- Theatrical Poster
- Directed by: Kris Kaczor
- Written by: Inila Wakan
- Produced by: Kevin Bayson
- Cinematography: Matt Lyons
- Edited by: Steve Nemsick
- Music by: Kris Kaczor
- Release date: March 4, 2022 (Santa Barbara International Film Festival);
- Running time: 69 minutes
- Country: United States
- Language: English

= Big Crow =

2022 film directed by Kris Kaczor

Big Crow is a 2022 American documentary film directed by Kris Kaczor. The film examines the life and impact of SuAnne Big Crow, a young Lakota basketball player who used her talents to fight racism, violence, drugs and alcohol on Pine Ridge Indian Reservation in South Dakota. In 1989 Suanne made history, bringing the first-ever class A girls state basketball championship to a native high school.

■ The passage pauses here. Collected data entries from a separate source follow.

/-- Whether a command is well formed. -/
def Instr.wf : Instr → Bool
  | .registerWrite m _ _ _ errs => validMaster m && errsWf errs
  | .pgKeyWrite m p _ => validMaster m && pageExists p
  | .unlockTimeout p => pageExists p
  | .expertEnClear m p v => validMaster m && (pageExists p && bitAt v.toNat (F.PG_CTRL_EXPERT_EN p).lo)
  | .softReset m p v => validMaster m && (pageExists p && bitAt v.toNat (F.PG_CTRL_SOFT_RESET p).lo)
  | .blockResetDrained p _ => pageExists p
  | .pgErrforceWrite m p _ => validMaster m && pageExists p
  | .pgLockWrite m p _ => validMaster m && pageExists p
  | .busTimeout m _ _ => validMaster m
  | .berrRelease m => validMaster m
  | .interruptClaim m _ => validMaster m
  | .interruptComplete m _ _ => validMaster m
  | .softwareInterrupt m _ => validMaster m
  | .routeWrite m _ _ => validMaster m
  | .candidateLock _ => true
  | .candidatePresent _ => true
  | .candidateLoss _ => true
  | .rootSrcWrite m _ => validMaster m
  | .pllLock _ => true
  | .pllReady _ => true
  | .releaseEdge _ => true
  | .pllStartTimeout _ => true
  | .pllmRestart m => validMaster m
  | .pllsRestart m => validMaster m
  | .outCfgWrite m _ _ => validMaster m
  | .frequencyGateEnd _ _ _ => true
  | .lockLoss _ => true
  | .relockFail _ => true
  | .doStep m v => validMaster m && bitAt v.toNat F.CLK_PHASE_POLICY_DO_STEP.lo
  | .domselWrite m _ => validMaster m
  | .domselResume _ => true
  | .swForced _ => true
  | .gateRequest m _ => validMaster m
  | .gateClose _ => true
  | .gateForced _ => true
  | .fmonStart m v => validMaster m && bitAt v.toNat F.CLK_FMON_CFG_START.lo
  | .fmonDone _ => true
  | .timeSnapshot m => validMaster m
  | .addendWrite m _ => validMaster m
  | .adjNsWrite m _ => validMaster m
  | .stepAbs m => validMaster m
  | .stepRel m => validMaster m
  | .periodWrite m _ => validMaster m
  | .alarmFire _ => true
  | .alarmPulseEnd _ => true
  | .wdEnable m _ => validMaster m
  | .wdKick m _ => validMaster m
  | .timeRecordLate _ => true
  | .tsqPop m _ => validMaster m
  | .rimEnable m n v => validMaster m && bitAt v.toNat (F.PG_CTRL_ENABLE (.RIM n)).lo
  | .rimDisable m n v => validMaster m && !bitAt v.toNat (F.PG_CTRL_ENABLE (.RIM n)).lo
  | .rimRxlockChange _ _ => true
  | .linkDown _ => true
  | .rimFrameTransmit _ => true
  | .upFrame _ _ _ _ => true
  | .hello _ _ _ => true
  | .echoRsp _ _ _ _ => true
  | .cfgAck _ _ _ => true
  | .fwAck _ _ _ => true
  | .telem _ _ _ r => (r.words.length == 28)
  | .tdelay _ _ _ _ => true
  | .fault _ _ _ => true
  | .discover m n v => validMaster m && bitAt v.toNat (F.RIM_CTRL_DISCOVER n).lo
  | .discoveryWindowEnd _ => true
  | .discoveryLockTimeout _ => true
  | .discoveryEnd _ => true
  | .autoRescan _ => true
  | .cfgRetry _ => true
  | .echoTrack _ => true
  | .syncTimeout _ => true
  | .spokeLost _ => true
  | .fwHelloTimeout _ => true
  | .spokeAdmit m k v => validMaster m && bitAt v.toNat (F.SPOKE_CTRL_ADMIT k).lo
  | .spokeBypass m k v => validMaster m && bitAt v.toNat (F.SPOKE_CTRL_BYPASS k).lo
  | .spokeUnbypass m k v => validMaster m && bitAt v.toNat (F.SPOKE_CTRL_UNBYPASS k).lo
  | .spokeRescan m k v => validMaster m && bitAt v.toNat (F.SPOKE_CTRL_RESCAN k).lo
  | .spokeCfgWrite m _ _ _ => validMaster m
  | .interlockCfgSend _ => true
  | .telemetryCut _ => true
  | .fwStart m n v => validMaster m && bitAt v.toNat (F.RIM_FW_CTRL_START n).lo
  | .fwDataSend _ => true
  | .fwActivate m n v => validMaster m && bitAt v.toNat (F.RIM_FW_CTRL_ACTIVATE n).lo
  | .fwAbort m n v => validMaster m && bitAt v.toNat (F.RIM_FW_CTRL_ABORT n).lo
  | .carrierArm m c v => validMaster m && bitAt v.toNat (F.EDGE_CAR_CTRL_EN c).lo
  | .carrierDisable m c v => validMaster m && !bitAt v.toNat (F.EDGE_CAR_CTRL_EN c).lo
  | .carrierStart _ => true
  | .carrierStop _ => true
  | .commit _ => true
  | .leadWrite m _ => validMaster m
  | .xferRequest m _ _ => validMaster m
  | .legCtrlWrite m _ _ => validMaster m
  | .adaptEnable m _ _ => validMaster m
  | .blockStart _ => true
  | .blockEnd _ => true
  | .lateinfoRelease m => validMaster m
  | .refSrcWrite m _ => validMaster m
  | .selPush m _ _ => validMaster m
  | .queueFlush m c v => validMaster m && bitAt v.toNat (F.ADC_CTRL_FLUSH c).lo
  | .conversionBoundary _ => true
  | .resultWrite _ _ _ => true
  | .adcTrigger _ => true
  | .adcSwtrig m c v => validMaster m && bitAt v.toNat (F.ADC_CTRL_SWTRIG c).lo
  | .injRequest m _ _ => validMaster m
  | .injResult _ _ _ => true
  | .fifoPop m _ => validMaster m
  | .pairTimeout _ => true
  | .dacWrite m _ _ => validMaster m
  | .diagCfgWrite m _ _ => validMaster m
  | .calStart m c v => validMaster m && bitAt v.toNat (F.ADC_CAL_START c).lo
  | .calBegin _ => true
  | .calDone _ _ _ _ => true
  | .injectionDetector _ _ => true
  | .loopStart _ => true
  | .loopSwstart m e v => validMaster m && bitAt v.toNat (F.LOOP_CTRL_SWSTART e).lo
  | .cascadeAdmit _ errs => errsWf errs
  | .waitSatisfied _ => true
  | .sectionIssue _ errs => errsWf errs
  | .cascadeComplete _ => true
  | .outputLand _ => true
  | .loopDeadline _ => true
  | .swapRequest m _ => validMaster m
  | .grpCfgWrite m _ _ => validMaster m
  | .traceArm m e v => validMaster m && bitAt v.toNat (F.LOOP_TRACE_CTRL_ARM e).lo
  | .traceStop m e v => validMaster m && bitAt v.toNat (F.LOOP_TRACE_CTRL_STOP e).lo
  | .traceForce m e v => validMaster m && bitAt v.toNat (F.LOOP_TRACE_CTRL_FORCE e).lo
  | .traceRecord _ => true
  | .traceCfgWrite m _ _ _ => validMaster m
  | .runmaxClear m _ => validMaster m
  | .naninfoRelease m _ => validMaster m
  | .claimLearn m v => validMaster m && bitAt v.toNat F.SAFE_CLAIM_CTRL_LEARN.lo
  | .hbSend _ _ => true
  | .hbReceive _ _ _ => true
  | .rimSilent _ => true
  | .peerFrame _ _ _ _ _ => true
  | .adtRecord _ _ _ _ => true
  | .swapRecord _ => true
  | .resign m v => validMaster m && bitAt v.toNat F.SAFE_CLAIM_CTRL_RESIGN.lo
  | .mirrorListLoad m v => validMaster m && bitAt v.toNat F.TANDEM_MCTRL_LOAD.lo
  | .mdata _ _ => true
  | .mend _ _ _ _ _ => true
  | .sourceLatch _ => true
  | .fcRelease m => validMaster m
  | .fcUnblock m => validMaster m
  | .swfault m => validMaster m
  | .forceWrite m _ _ => validMaster m
  | .tforceWrite m _ _ => validMaster m
  | .scoreClear m _ _ => validMaster m
  | .classWrite m _ _ => validMaster m
  | .firstRelease m => validMaster m
  | .tripWrite m _ => validMaster m
  | .tripMinExpire _ => true
  | .tripCfgWrite m _ => validMaster m
  | .blockCommand m _ => validMaster m
  | .aliveKick m _ => validMaster m
  | .svcHang _ => true
  | .svcCacheError _ _ => true
  | .thermSample temps => (temps.length == 24)
  | .throttleWrite m _ => validMaster m
  | .throttleReq m _ => validMaster m
  | .sramClearDone _ => true
  | .scrubStep _ => true
  | .safetyScrubStep _ => true
  | .eccRelease m => validMaster m
  | .xspiRead m v _ => validMaster m && (bitsOf v.toNat F.XSPI_CMD_KIND.lo F.XSPI_CMD_KIND.w == 0)
  | .xspiProg m v => validMaster m && (bitsOf v.toNat F.XSPI_CMD_KIND.lo F.XSPI_CMD_KIND.w == 1)
  | .xspiErase m v => validMaster m && (bitsOf v.toNat F.XSPI_CMD_KIND.lo F.XSPI_CMD_KIND.w == 2)
  | .xspiRegRd m v _ => validMaster m && (bitsOf v.toNat F.XSPI_CMD_KIND.lo F.XSPI_CMD_KIND.w == 3)
  | .xspiRegWr m v => validMaster m && (bitsOf v.toNat F.XSPI_CMD_KIND.lo F.XSPI_CMD_KIND.w == 4)
  | .xspiDataPop m => validMaster m
  | .xspiDataPush m _ => validMaster m
  | .dmaStart m h v => validMaster m && bitAt v.toNat (F.DMA_CH_CTRL_START h).lo
  | .dmaFetch _ errs => errsWf errs
  | .dmaSwtrig m h v => validMaster m && bitAt v.toNat (F.DMA_CH_CTRL_SWTRIG h).lo
  | .dmaReadBeat _ _ errs => errsWf errs
  | .dmaWriteResponse _ _ errs => errsWf errs
  | .dmaWriteback _ errs => errsWf errs
  | .dmaAbort m h v => validMaster m && bitAt v.toNat (F.DMA_CH_CTRL_ABORT h).lo
  | .stationFrameRx _ _ _ _ => true
  | .svTimeout _ => true
  | .gooseTimeout _ => true
  | .rraItem errs => errsWf errs
  | .rraSessionEnable m j v => validMaster m && bitAt v.toNat (F.STATION_SES_CTRL_EN j).lo
  | .rxDescPop m _ => validMaster m
  | .rxDataRead m _ => validMaster m
  | .txDescWrite m _ _ => validMaster m
  | .txDataPush m _ _ => validMaster m
  | .stationTx _ _ => true
  | .hsrForward _ _ => true
  | .stationLinkLoss _ => true
  | .goosePubEnable m u v => validMaster m && bitAt v.toNat (F.STATION_PUB_CTRL_EN u).lo
  | .goosePubDisable m u v => validMaster m && !bitAt v.toNat (F.STATION_PUB_CTRL_EN u).lo
  | .gooseStateChange m _ _ => validMaster m
  | .gooseRetransmit _ => true
  | .vinMeasure _ => true
  | .vminClear m v => validMaster m && bitAt v.toNat F.PWR_VMIN_CLR.lo
  | .ivrFault _ => true
  | .domWrite m _ => validMaster m
  | .domSwitchDone _ _ => true
  | .reqRun m v => validMaster m && (bitsOf v.toNat F.PWR_STATE_REQ.lo F.PWR_STATE_REQ.w == 0)
  | .reqShed m v => validMaster m && (bitsOf v.toNat F.PWR_STATE_REQ.lo F.PWR_STATE_REQ.w == 1)
  | .reqStandby m v => validMaster m && (bitsOf v.toNat F.PWR_STATE_REQ.lo F.PWR_STATE_REQ.w == 2)
  | .reqHibernate m v => validMaster m && (bitsOf v.toNat F.PWR_STATE_REQ.lo F.PWR_STATE_REQ.w == 3)
  | .powerOnReset _ _ => true
  | .resetHost m v => validMaster m && (bitsOf v.toNat F.RST_REQ_KIND.lo F.RST_REQ_KIND.w == 1)
  | .resetSafety m v => validMaster m && (bitsOf v.toNat F.RST_REQ_KIND.lo F.RST_REQ_KIND.w == 2)
  | .resetService m v => validMaster m && (bitsOf v.toNat F.RST_REQ_KIND.lo F.RST_REQ_KIND.w == 3)
  | .svcStatus _ => true
  | .svcRead _ _ errs => errsWf errs
  | .svcWrite _ _ errs => errsWf errs
  | .svcReset _ _ _ => true
  | .bootStageEnd _ _ _ _ => true
  | .svcportGo m _ => validMaster m
  | .bootLoad _ _ => true
  | .bootGo _ _ => true
  | .otpRbAdvance m v => validMaster m && (bitsOf v.toNat F.KEYS_OTP_CTRL_OP.lo F.KEYS_OTP_CTRL_OP.w == 1)
  | .otpOwner m v => validMaster m && (bitsOf v.toNat F.KEYS_OTP_CTRL_OP.lo F.KEYS_OTP_CTRL_OP.w == 2)
  | .otpPatch m v => validMaster m && (bitsOf v.toNat F.KEYS_OTP_CTRL_OP.lo F.KEYS_OTP_CTRL_OP.w == 3)
  | .otpBitBurn _ => true
  | .vStart m => validMaster m
  | .vDone _ => true
  | .vCommit m => validMaster m
  | .vProfile m => validMaster m
  | .vAbort m => validMaster m
  | .vClear m => validMaster m
  | .protSwap m => validMaster m
  | .attestStart m => validMaster m
  | .attestPubkey m => validMaster m
  | .updSet m _ => validMaster m
  | .busRead m _ _ errs => validMaster m && errsWf errs
  | .stationLinkChange _ _ _ => true
  | .tandemLaneLockChange _ _ => true
  | .ivrFaultEnd _ => true
  | .gpioInputChange _ _ _ => true
  | .missingEdge => true
  | .slewEnd => true
  | .fmonNogate => true
  | .distBoundary => true
  | .stepLanding => true
  | .periodChange => true
  | .wdExpire => true
  | .rimCycle => true
  | .generate => true
  | .triggerFire => true
  | .refSettled => true
  | .learnEnd => true
  | .hbSilent => true
  | .takeover => true
  | .takeoverComplete => true
  | .relinquish => true
  | .resignFail => true
  | .mirrorCapture => true
  | .mirrorStreamEnd => true
  | .mirrorApply => true
  | .mirrorApplyEnd => true
  | .faultRecovery => true
  | .lockstepMiscompare => true
  | .aliveToggle => true
  | .kickExpire => true
  | .shedRequestEnd => true
  | .thermJudge => true
  | .shutdownHibernate => true
  | .eccWriteback => true
  | .xspiCmdDone => true
  | .xspiPollTimeout => true
  | .dmaBurst => true
  | .dmaWindowEnd => true
  | .svAsdu => true
  | .gooseMessage => true
  | .rraRequest => true
  | .rraResponse => true
  | .redSupervision => true
  | .vinWarn => true
  | .vinWarnHeld => true
  | .vinWarnEnd => true
  | .vinResetLevel => true
  | .vddaLow => true
  | .vddaRecover => true
  | .vddaRecoveryEnd => true
  | .powerDomainSwitch => true
  | .powerTransitionDone => true
  | .pinReset => true
  | .resetRelease => true
  | .svcId => true
  | .stagingHandover => true
  | .attestDone => true
  | .tfLost => true
  | .resetNRise => true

Her tragic death in a car accident in 1992 served to cement her legacy as an activist and gave power to a voice that remains effective today, thirty years after her death.

==Cast==
- SuAnne Big Crow
- Leticia “Chick” Big Crow
- Cecelia “CeCe” Big Crow
- Frances “Pigeon” Big Crow
- Kellee Brewer
- Angie Big Crow
- Toni Morton
- Rayette Provost
- Bryan Brewer
- Bamm Brewer
- Raymond Eagle Hawk Jr.

== Release ==
Big Crow had its premiere at the Santa Barbara International Film Festival in 2022.